[Stored items]
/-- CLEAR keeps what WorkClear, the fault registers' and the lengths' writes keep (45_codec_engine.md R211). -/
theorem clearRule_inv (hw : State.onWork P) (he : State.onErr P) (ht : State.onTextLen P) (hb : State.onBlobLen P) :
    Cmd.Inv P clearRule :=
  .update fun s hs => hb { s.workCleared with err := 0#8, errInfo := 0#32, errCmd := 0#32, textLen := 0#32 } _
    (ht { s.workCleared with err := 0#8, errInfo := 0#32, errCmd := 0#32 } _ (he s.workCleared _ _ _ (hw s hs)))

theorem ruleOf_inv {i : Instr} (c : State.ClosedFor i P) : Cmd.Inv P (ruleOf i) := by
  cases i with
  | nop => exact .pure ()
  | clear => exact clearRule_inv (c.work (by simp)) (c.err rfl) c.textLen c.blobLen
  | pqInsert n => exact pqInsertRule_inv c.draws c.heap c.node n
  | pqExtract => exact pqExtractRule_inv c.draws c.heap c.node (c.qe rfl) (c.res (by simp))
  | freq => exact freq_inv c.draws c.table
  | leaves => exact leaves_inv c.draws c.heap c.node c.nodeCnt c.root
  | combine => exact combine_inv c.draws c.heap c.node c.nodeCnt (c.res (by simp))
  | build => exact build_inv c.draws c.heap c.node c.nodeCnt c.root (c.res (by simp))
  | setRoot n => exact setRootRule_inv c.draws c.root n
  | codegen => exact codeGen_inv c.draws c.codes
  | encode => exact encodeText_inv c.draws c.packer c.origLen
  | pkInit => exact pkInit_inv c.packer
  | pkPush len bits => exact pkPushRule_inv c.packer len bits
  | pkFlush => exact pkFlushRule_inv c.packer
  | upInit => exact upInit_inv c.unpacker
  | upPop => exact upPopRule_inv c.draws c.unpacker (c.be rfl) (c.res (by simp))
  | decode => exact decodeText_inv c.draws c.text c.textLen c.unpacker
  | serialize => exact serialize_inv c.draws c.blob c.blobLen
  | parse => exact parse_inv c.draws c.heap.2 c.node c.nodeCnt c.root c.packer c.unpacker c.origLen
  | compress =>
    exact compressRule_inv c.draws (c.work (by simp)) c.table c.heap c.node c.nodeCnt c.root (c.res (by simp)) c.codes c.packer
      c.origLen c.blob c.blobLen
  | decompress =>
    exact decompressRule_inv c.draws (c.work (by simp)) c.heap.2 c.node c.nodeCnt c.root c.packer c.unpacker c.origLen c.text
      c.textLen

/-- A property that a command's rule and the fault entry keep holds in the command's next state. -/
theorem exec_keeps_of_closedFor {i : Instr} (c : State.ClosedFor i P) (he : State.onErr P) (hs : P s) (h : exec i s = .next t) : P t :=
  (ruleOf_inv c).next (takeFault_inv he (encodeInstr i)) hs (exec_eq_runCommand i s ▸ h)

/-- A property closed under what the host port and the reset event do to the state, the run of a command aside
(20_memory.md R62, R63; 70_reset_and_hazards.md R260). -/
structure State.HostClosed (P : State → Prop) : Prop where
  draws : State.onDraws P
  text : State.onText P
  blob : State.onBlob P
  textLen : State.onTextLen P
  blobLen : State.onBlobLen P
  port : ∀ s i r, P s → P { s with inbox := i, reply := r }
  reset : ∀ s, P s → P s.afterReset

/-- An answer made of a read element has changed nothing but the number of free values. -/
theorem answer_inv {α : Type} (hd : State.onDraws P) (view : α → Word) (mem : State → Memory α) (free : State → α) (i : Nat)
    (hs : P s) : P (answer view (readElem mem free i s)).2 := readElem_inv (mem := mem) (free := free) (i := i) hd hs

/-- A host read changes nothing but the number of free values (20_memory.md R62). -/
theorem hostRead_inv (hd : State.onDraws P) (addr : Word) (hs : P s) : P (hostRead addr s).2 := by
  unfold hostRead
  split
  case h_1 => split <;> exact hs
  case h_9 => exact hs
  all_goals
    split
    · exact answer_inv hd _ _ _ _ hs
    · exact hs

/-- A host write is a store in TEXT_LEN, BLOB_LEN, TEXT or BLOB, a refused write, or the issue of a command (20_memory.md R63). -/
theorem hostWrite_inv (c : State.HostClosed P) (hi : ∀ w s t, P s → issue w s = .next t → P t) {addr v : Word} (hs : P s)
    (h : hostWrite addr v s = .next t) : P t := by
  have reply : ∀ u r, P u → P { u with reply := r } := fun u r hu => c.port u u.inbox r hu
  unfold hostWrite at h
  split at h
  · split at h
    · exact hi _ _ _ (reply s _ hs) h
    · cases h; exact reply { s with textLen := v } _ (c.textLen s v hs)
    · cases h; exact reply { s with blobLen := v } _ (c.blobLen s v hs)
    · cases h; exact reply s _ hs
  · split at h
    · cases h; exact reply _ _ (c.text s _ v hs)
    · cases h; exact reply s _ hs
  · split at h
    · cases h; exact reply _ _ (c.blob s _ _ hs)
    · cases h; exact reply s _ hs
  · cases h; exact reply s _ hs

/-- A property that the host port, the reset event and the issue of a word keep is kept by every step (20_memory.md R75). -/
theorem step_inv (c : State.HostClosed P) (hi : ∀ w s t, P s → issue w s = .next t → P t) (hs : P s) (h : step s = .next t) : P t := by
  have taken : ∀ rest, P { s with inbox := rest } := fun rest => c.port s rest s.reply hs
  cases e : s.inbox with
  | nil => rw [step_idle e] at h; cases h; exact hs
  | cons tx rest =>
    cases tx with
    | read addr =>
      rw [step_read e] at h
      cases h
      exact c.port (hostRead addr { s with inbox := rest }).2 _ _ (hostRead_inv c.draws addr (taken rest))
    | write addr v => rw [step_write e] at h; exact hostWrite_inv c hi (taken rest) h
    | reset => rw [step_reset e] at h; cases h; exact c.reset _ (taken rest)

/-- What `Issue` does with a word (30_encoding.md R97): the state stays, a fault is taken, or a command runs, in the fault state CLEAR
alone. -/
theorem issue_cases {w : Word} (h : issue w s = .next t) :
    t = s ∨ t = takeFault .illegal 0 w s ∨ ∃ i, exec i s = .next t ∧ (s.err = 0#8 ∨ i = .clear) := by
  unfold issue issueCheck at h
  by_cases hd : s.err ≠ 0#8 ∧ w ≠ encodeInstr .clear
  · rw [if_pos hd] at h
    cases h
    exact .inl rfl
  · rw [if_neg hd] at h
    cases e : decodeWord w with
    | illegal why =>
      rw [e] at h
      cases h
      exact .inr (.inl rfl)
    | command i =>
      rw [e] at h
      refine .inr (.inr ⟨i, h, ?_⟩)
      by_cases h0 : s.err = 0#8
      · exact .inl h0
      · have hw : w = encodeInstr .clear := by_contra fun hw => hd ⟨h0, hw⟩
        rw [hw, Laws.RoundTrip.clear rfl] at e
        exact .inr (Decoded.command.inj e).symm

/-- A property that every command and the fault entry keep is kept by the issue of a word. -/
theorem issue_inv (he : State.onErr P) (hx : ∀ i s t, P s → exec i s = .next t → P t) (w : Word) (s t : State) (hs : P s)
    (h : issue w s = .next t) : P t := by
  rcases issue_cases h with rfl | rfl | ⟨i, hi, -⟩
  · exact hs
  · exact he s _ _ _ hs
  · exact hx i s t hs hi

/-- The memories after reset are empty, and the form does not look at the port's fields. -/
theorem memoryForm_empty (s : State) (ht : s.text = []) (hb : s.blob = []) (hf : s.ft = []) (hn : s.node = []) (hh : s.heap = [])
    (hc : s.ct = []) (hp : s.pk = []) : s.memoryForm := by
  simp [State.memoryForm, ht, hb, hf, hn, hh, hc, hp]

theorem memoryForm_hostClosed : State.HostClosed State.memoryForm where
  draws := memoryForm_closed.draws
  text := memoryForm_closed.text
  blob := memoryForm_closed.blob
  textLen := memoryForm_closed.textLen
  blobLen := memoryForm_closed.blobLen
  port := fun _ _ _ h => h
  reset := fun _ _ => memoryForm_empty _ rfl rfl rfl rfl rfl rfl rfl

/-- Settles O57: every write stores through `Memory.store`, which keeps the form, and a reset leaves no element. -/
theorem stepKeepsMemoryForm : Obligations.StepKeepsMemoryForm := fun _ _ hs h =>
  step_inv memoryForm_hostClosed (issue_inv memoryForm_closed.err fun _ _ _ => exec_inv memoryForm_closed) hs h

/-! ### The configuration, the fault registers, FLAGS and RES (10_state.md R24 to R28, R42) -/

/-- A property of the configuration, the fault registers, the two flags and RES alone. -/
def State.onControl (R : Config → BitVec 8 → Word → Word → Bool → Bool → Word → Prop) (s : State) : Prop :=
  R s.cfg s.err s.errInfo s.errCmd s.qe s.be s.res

### Work required
Going back over the entries above, copy word for word every line from the one that has "port's fields. -/" on through the one that has "no element. -/".

### Output of the exercise
/-- The memories after reset are empty, and the form does not look at the port's fields. -/
theorem memoryForm_empty (s : State) (ht : s.text = []) (hb : s.blob = []) (hf : s.ft = []) (hn : s.node = []) (hh : s.heap = [])
    (hc : s.ct = []) (hp : s.pk = []) : s.memoryForm := by
  simp [State.memoryForm, ht, hb, hf, hn, hh, hc, hp]

theorem memoryForm_hostClosed : State.HostClosed State.memoryForm where
  draws := memoryForm_closed.draws
  text := memoryForm_closed.text
  blob := memoryForm_closed.blob
  textLen := memoryForm_closed.textLen
  blobLen := memoryForm_closed.blobLen
  port := fun _ _ _ h => h
  reset := fun _ _ => memoryForm_empty _ rfl rfl rfl rfl rfl rfl rfl

/-- Settles O57: every write stores through `Memory.store`, which keeps the form, and a reset leaves no element. -/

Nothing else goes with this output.